Already, about 30 of Rios’ students have developed mentorships with some of the youths, tutoring them and connecting them with institutions like SBCC and UCSB through outreach programs, workshops, and campus visits. “I know from experience how important it is to find a mentor before it is too late. When I wanted to leave the gang and go back to high school, I was fortunate to meet a teacher who became my mentor. With her help, I ended up graduating on time with my class and being admitted to Cal State East Bay. There is so much human and social capital in Santa Barbara,” Rios says. “Sometimes I think about holding ‘office hours’ on State Street to recruit local professionals to mentor some of these kids. You’d be surprised how much a good mentor could change a life.”

Using the data gathered as part of this project, Rios is working on an academic book in which he tries to understand the collective behavior of “street-oriented young people”. He intends to use this case study to show what works and what does not, and make recommendations for policy makers.

Rios acts as a mentor to his own students, and is known on campus as an excellent teacher. In just four years at UCSB, he has had an extraordinary impact. Last month he received an award for supporting undergraduate research from Chancellor Henry Yang and a second award from the Office of Student Life for his overall commitment to students and the quality of student life. One of his favorite classes to teach is Introduction to Sociology, with almost 500 students, because it attracts a range of students from different majors and backgrounds. He also teaches upper-division classes on juvenile justice and youth.

As a group, his students represent the diversity of the UCSB student population. Some are from wealthy backgrounds, others from working-class families. Some are part of the McNair Scholars program, which encourages first-generation and underrepresented minority students to pursue doctoral studies. What they have in common is a focus on social justice, and a desire to “do something.” So Rios has taken them, including honors students and freshmen, to meet and learn from some of the youth who have been labeled gang members and criminals.

Being part of Rios’ research group means more than having empathy, however. His students learn about research methods, including how to conduct interviews, do fieldwork, code and analyze data, write research papers, and in some cases present their findings at conferences. Some have been accepted at top graduate programs in public policy, public health, and sociology. A recent graduate, José Lumbreras, a first-generation college student, will be entering the Ph.D. program in sociology at UC Berkeley this fall. “Dr. Rios has done more than teach his undergraduates the research process,” says Lumbreras. “He trains his students to become confident, self-sufficient intellectuals and to take an active role in our education.” Another member of the class of 2010, Sarah Alexander, adds, “it is common knowledge among my classmates that Dr. Rios is willing to mentor us by overseeing independent research, guiding us toward graduate school options, or giving references. This support can make all the difference in navigating our way through college.”
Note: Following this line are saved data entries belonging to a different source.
/-- R144 to R161: the block of berth `b` from τ to `fin` (units of 2^-38 ns), with its coils' samples and what the flow program's work gained
(R48). -/
def State.flowBlock (s : State) (b tau fin : Nat) (uses : List CoilUse) (gained : Nat) : BlockOut :=
  let p := flowParams (s.berth b).params
  let f := s.flowOf b
  let cs := f.set
  let used := coilsUsed p.lb uses
  let dx : Rat := (((spacings cs.pos).foldl min ((spacings cs.pos).headD 0) : Int) : Rat) / 1000000
  let coils := used.map (fun e => (({ x := ((cs.pos.getD e.2 0 : Int) : Rat) / 1000000, v := e.1.v } : CoilData), e.2))
  let sp := p.process (coils.map Prod.fst) dx
  let sgn : Rat := if p.dirn then -1 else 1
  let uc := ridgeOf p sp.ridges.conv
  let dn := ridgeOf p sp.ridges.dn
  let up := (ridgeOf p sp.ridges.up).map (fun v => -v)
  let vConv := uc.map (· * sgn)
  let vAcou : Option Rat := match dn, up with | some a, some c => some ((a - c) / 2 * sgn) | _, _ => none
  let c : Option Rat := match dn, up with | some a, some c => some ((a + c) / 2) | _, _ => none
  let inp := s.blockInputs p tau fin
  let pr := match inp.1 with | some v => v.value / 100 + (p.pAtm : Rat) | none => 0
  let t := match inp.2 with | some v => v.value / 1000 | none => 0
  let tauNs := tau / 2 ^ 38
  let fs : FluidState := match inp with
    | (some _, some _) => fluidState p f.lastX tauNs pr t c
    | _ => { lost := true }
  let stale := (inputTags inp).2 || fs.stale
  let bk := bulkLoop cs p vConv vAcou fs.props 7 (bulkAt cs p vConv vAcou 1000000)
  let none_ := vConv.isNone && vAcou.isNone
  let dis := match bk.vc, bk.va with
    | some vc, some va =>
      let lim := max ((p.disAbs : Rat) / 1000) ((p.disRel : Rat) / 10000 * absRat bk.v)
      decide (lim < absRat (vc - va))
    | _, _ => false
  let lost := fs.lost || none_ || decide (used.length < 6) || hasTag gained tagLost
  let tag := (orTags (used.map (fun e => e.1.tags)) &&& coilTags) ||| (inputTags inp).1 ||| gained ||| tagIf lost tagLost
  let flags := flagAt dis 0 + flagAt uc.isNone 1 + flagAt c.isNone 2 + flagAt (decide (used.length < p.nc)) 3 + flagAt fs.range 4 + flagAt fs.sat 5 +
    flagAt stale 6 + flagAt fs.tchk 7 + flagAt (bk.clamped && !none_) 8 + flagAt fs.hum 9
  let qc := sp.ridges.conv.q
  let qa := min sp.ridges.dn.q sp.ridges.up.q
  let lastX := match fs.newX with | some v => some (tauNs, v) | none => f.lastX
  let area := piRat * (p.diam : Rat) * (p.diam : Rat) / (4 * 1000000 * 1000000)
  let q := bk.v * area
  let m := fs.props.rho * q
  let e := m * (fs.props.h - (p.hRef : Rat))
  let qv := Config.rnd (q * 1000000000)
  let md := Config.rnd (m * 1000000000)
  let ed := Config.rnd (e * 1000)
  let vb := Config.rnd (bk.v * 1000000)
  if p.mode = 1 then
    let cal := match c, inp with
      | some cv, (some _, some _) => if fs.range || fs.sat then f.cal else f.cal ++ [calBlock p f sp coils dx fs.props.c cv]
      | _, _ => f.cal
    let part := s.calPart p cs.pos cal fs.props.c
    ⟨tag, flags + part.1, used.length, qc, qa, if lost then leBytes 92 0 else part.2, (0, 0, 0), 0, lastX, cal⟩
  else if lost then ⟨tag, flags, used.length, qc, qa, leBytes 92 0, (0, 0, 0), 0, lastX, f.cal⟩
  else
    let body := leInt 4 (s.orFree 0 vConv 1000000) ++ leInt 4 (s.orFree 1 vAcou 1000000) ++ leInt 4 vb ++ leInt 4 (s.orFree 2 c 1000000) ++
      leInt 4 (Config.rnd (fs.props.rho * 1000000)) ++ leInt 8 qv ++ leInt 8 md ++ leInt 8 ed ++ leInt 4 (Config.rnd (pr * 100)) ++
      leInt 4 (Config.rnd (t * 1000)) ++ leBytes 4 (min (Config.rnd bk.re).toNat (2 ^ 32 - 1)) ++ leInt 4 (s.orFree 3 bk.k 1000000) ++
      leInt 4 (Config.rnd (fs.xw * 1000000)) ++ leInt 4 (Config.rnd (fs.tSound * 1000)) ++ leInt 4 (s.orFree 4 dn 1000000) ++
      leInt 4 (s.orFree 5 up 1000000) ++ leBytes 16 0
    ⟨tag, flags, used.length, qc, qa, body, (qv, md, ed), vb, lastX, f.cal⟩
Rios says that UC students are the next generation of California’s leaders, lawyers, teachers, and policy makers, who will run institutions and impact change. He hopes that his UCSB students will take some of what they have learned from him, personally and academically, and use it to create scientific knowledge about our social world and use it to help others. “Our students at UCSB have big hearts and that has touched me. My own story is a testament to human possibility, and I hope it will inspire my students to succeed and reach their hands out to others along the way.”